= Beginning of Section =
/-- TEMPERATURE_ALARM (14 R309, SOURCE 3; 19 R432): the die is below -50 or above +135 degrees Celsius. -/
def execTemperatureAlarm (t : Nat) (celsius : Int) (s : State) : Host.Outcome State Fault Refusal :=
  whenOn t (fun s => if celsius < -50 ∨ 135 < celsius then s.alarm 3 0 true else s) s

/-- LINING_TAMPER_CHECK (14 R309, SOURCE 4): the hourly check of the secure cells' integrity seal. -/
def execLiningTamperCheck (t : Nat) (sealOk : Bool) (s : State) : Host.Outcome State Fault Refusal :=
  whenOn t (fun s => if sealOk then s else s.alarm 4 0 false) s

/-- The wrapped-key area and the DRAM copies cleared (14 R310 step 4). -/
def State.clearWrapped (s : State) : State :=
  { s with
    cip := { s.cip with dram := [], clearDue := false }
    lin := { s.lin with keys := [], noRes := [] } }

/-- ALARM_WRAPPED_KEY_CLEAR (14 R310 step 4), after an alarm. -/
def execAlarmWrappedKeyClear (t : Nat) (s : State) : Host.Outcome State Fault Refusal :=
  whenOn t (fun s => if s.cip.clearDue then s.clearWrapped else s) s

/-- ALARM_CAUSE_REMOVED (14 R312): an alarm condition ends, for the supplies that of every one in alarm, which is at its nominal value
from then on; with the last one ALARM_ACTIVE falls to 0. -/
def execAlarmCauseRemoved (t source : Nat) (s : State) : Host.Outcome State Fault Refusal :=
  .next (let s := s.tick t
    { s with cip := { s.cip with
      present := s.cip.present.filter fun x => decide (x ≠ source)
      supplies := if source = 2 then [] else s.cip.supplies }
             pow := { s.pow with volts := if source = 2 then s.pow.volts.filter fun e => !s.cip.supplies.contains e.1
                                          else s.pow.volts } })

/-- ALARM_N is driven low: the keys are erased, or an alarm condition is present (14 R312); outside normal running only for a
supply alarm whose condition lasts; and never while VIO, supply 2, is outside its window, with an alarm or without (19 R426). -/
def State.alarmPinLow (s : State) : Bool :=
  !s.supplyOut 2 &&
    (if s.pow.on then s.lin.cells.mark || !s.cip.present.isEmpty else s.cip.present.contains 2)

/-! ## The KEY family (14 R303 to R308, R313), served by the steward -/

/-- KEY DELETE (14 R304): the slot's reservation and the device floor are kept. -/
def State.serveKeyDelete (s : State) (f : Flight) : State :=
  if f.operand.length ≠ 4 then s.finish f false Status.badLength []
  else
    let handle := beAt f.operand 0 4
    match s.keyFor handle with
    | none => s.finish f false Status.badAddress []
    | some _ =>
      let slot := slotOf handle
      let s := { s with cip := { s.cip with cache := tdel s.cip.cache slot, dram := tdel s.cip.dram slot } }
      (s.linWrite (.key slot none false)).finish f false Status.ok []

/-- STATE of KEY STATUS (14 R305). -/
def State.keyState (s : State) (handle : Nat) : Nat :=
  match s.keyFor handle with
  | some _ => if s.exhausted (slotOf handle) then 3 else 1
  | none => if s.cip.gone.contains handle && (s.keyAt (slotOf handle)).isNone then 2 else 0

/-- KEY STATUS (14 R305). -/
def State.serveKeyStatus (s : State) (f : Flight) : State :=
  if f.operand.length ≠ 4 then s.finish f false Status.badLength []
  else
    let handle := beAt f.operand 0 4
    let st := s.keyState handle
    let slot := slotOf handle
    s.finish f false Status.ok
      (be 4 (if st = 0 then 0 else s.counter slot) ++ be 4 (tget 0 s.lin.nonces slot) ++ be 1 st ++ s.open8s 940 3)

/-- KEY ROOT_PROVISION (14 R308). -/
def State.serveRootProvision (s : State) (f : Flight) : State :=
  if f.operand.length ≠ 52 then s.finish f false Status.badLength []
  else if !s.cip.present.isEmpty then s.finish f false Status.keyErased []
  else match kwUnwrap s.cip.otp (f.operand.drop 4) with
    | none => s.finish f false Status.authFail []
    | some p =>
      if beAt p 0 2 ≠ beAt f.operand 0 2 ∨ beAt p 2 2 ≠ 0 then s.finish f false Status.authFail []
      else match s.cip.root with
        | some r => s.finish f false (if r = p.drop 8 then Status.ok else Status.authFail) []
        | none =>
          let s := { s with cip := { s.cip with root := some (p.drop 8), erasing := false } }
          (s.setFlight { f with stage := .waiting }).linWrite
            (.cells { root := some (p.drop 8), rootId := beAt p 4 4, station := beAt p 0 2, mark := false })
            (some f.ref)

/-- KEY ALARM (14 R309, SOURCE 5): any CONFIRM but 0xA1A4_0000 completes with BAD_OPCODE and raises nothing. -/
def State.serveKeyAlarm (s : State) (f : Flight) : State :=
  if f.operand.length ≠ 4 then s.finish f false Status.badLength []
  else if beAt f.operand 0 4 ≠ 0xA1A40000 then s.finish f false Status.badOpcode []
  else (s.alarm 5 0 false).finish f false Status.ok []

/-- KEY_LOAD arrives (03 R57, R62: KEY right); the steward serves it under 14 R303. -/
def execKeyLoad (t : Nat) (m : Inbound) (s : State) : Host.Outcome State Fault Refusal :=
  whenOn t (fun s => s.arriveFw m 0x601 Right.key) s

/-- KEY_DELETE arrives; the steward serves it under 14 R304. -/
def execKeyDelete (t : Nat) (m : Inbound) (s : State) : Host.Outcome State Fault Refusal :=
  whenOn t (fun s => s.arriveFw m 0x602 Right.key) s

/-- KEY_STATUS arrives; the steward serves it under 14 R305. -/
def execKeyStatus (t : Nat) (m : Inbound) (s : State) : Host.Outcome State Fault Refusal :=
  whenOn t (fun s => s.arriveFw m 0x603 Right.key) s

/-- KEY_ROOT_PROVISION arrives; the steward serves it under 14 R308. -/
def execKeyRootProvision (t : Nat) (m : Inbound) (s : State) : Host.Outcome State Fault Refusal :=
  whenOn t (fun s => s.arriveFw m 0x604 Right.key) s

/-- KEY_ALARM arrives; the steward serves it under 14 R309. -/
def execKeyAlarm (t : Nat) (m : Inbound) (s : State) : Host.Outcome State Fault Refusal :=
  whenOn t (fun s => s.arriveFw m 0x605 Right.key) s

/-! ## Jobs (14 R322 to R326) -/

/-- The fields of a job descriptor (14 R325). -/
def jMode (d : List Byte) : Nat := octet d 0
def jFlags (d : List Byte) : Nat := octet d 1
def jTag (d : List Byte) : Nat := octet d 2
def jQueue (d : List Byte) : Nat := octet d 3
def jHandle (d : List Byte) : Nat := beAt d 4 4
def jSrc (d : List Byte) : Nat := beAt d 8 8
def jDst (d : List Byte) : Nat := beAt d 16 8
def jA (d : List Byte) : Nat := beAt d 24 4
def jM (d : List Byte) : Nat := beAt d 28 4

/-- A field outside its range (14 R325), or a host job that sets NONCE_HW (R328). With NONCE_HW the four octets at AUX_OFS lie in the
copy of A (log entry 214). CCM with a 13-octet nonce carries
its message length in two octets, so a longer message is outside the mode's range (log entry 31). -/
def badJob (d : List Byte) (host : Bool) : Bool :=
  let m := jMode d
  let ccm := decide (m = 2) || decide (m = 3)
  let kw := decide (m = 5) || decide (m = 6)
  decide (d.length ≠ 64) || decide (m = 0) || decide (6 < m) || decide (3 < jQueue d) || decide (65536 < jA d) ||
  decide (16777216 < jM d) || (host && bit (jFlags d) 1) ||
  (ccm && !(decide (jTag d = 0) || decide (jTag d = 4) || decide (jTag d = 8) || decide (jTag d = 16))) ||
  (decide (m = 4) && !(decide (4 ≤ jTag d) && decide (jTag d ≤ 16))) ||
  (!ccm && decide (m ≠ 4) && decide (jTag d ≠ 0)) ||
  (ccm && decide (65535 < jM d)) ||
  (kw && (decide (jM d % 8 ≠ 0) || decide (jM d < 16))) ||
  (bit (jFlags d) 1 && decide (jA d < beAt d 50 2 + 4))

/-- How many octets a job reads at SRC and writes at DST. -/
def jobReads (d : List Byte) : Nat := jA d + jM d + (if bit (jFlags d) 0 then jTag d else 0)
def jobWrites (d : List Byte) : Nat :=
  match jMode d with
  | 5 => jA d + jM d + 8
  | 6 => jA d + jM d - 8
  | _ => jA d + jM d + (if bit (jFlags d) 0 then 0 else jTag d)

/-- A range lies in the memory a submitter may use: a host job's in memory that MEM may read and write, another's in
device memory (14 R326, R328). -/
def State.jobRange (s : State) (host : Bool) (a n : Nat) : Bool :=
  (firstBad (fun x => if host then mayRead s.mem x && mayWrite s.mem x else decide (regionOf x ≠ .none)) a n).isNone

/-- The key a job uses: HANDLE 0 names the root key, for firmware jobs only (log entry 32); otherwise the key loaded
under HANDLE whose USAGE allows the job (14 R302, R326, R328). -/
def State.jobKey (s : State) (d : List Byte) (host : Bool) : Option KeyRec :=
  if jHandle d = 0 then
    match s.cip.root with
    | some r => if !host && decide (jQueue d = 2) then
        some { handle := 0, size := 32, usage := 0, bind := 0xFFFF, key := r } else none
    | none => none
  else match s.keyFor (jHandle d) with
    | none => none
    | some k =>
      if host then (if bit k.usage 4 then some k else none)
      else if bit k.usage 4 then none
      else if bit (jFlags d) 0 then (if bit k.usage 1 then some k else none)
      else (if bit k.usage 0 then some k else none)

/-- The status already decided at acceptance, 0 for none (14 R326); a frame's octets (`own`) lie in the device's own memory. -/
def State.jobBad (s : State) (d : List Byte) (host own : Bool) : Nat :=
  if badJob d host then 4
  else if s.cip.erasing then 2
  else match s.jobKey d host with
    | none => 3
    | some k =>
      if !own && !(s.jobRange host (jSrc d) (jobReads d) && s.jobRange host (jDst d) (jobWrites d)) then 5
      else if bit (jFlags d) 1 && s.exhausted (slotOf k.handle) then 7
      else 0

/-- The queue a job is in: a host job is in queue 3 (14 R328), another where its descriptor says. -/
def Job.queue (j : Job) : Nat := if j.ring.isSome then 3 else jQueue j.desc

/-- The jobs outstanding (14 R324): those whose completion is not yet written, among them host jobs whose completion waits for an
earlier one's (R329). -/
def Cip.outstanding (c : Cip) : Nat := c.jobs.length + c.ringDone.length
= End of Section =
= Beginning of Section =
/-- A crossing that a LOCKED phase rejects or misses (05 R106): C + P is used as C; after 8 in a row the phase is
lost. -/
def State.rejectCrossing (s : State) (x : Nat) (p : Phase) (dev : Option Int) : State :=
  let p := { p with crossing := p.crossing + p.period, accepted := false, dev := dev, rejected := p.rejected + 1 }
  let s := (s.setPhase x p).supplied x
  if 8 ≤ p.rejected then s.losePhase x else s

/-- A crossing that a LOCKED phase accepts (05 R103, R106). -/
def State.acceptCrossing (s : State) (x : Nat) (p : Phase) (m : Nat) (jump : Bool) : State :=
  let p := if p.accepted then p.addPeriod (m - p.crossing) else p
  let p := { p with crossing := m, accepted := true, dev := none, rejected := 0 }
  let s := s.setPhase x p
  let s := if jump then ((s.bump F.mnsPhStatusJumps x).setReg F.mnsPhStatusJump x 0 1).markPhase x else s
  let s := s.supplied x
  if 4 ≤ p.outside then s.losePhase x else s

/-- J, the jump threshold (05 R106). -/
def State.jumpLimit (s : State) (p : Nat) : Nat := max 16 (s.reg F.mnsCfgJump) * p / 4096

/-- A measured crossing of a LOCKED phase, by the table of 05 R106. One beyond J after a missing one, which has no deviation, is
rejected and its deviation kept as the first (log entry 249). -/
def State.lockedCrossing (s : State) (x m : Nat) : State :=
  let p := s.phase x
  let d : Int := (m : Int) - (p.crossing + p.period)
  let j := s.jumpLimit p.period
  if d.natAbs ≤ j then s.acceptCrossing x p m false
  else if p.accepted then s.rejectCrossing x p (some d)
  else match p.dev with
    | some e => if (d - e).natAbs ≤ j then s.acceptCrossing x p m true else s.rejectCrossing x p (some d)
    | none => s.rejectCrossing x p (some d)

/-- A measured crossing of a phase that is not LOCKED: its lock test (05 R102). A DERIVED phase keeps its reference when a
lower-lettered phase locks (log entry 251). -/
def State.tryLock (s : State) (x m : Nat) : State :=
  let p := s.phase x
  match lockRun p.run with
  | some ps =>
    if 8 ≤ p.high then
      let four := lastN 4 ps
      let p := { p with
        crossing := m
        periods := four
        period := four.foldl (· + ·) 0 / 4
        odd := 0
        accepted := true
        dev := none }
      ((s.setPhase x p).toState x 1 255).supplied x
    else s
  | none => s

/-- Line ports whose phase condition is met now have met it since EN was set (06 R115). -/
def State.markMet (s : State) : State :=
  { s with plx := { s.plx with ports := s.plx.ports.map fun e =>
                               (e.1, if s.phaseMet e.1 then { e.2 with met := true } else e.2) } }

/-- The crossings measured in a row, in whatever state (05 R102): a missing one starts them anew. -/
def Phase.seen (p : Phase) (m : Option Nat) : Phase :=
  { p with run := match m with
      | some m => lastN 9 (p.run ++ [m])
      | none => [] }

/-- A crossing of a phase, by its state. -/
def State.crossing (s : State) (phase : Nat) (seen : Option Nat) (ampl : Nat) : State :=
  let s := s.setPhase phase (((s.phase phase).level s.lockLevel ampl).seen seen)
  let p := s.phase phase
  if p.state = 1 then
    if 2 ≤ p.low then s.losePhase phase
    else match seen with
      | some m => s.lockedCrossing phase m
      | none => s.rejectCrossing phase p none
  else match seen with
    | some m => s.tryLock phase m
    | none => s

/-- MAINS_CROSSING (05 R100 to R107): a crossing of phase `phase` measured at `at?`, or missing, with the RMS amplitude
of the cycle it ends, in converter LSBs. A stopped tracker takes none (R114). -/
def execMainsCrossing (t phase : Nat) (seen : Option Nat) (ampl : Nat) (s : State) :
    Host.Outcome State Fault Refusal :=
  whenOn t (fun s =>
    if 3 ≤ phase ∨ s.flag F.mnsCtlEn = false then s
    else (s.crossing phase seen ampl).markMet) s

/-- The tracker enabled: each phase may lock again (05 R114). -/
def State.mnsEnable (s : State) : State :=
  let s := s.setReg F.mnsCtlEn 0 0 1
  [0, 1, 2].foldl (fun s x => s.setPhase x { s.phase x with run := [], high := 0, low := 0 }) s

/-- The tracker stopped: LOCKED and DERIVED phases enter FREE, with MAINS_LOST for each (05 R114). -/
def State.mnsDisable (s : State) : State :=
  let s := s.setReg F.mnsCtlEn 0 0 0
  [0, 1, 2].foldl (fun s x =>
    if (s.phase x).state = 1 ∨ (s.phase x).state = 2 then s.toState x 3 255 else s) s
= End of Section =
What to produce: Look above for the line with "(be 4 (if st" and the line with "raises nothing. -/"; transcribe both and all lines in between, exactly, and nothing else.

Finished task:
      (be 4 (if st = 0 then 0 else s.counter slot) ++ be 4 (tget 0 s.lin.nonces slot) ++ be 1 st ++ s.open8s 940 3)

/-- KEY ROOT_PROVISION (14 R308). -/
def State.serveRootProvision (s : State) (f : Flight) : State :=
  if f.operand.length ≠ 52 then s.finish f false Status.badLength []
  else if !s.cip.present.isEmpty then s.finish f false Status.keyErased []
  else match kwUnwrap s.cip.otp (f.operand.drop 4) with
    | none => s.finish f false Status.authFail []
    | some p =>
      if beAt p 0 2 ≠ beAt f.operand 0 2 ∨ beAt p 2 2 ≠ 0 then s.finish f false Status.authFail []
      else match s.cip.root with
        | some r => s.finish f false (if r = p.drop 8 then Status.ok else Status.authFail) []
        | none =>
          let s := { s with cip := { s.cip with root := some (p.drop 8), erasing := false } }
          (s.setFlight { f with stage := .waiting }).linWrite
            (.cells { root := some (p.drop 8), rootId := beAt p 4 4, station := beAt p 0 2, mark := false })
            (some f.ref)

/-- KEY ALARM (14 R309, SOURCE 5): any CONFIRM but 0xA1A4_0000 completes with BAD_OPCODE and raises nothing. -/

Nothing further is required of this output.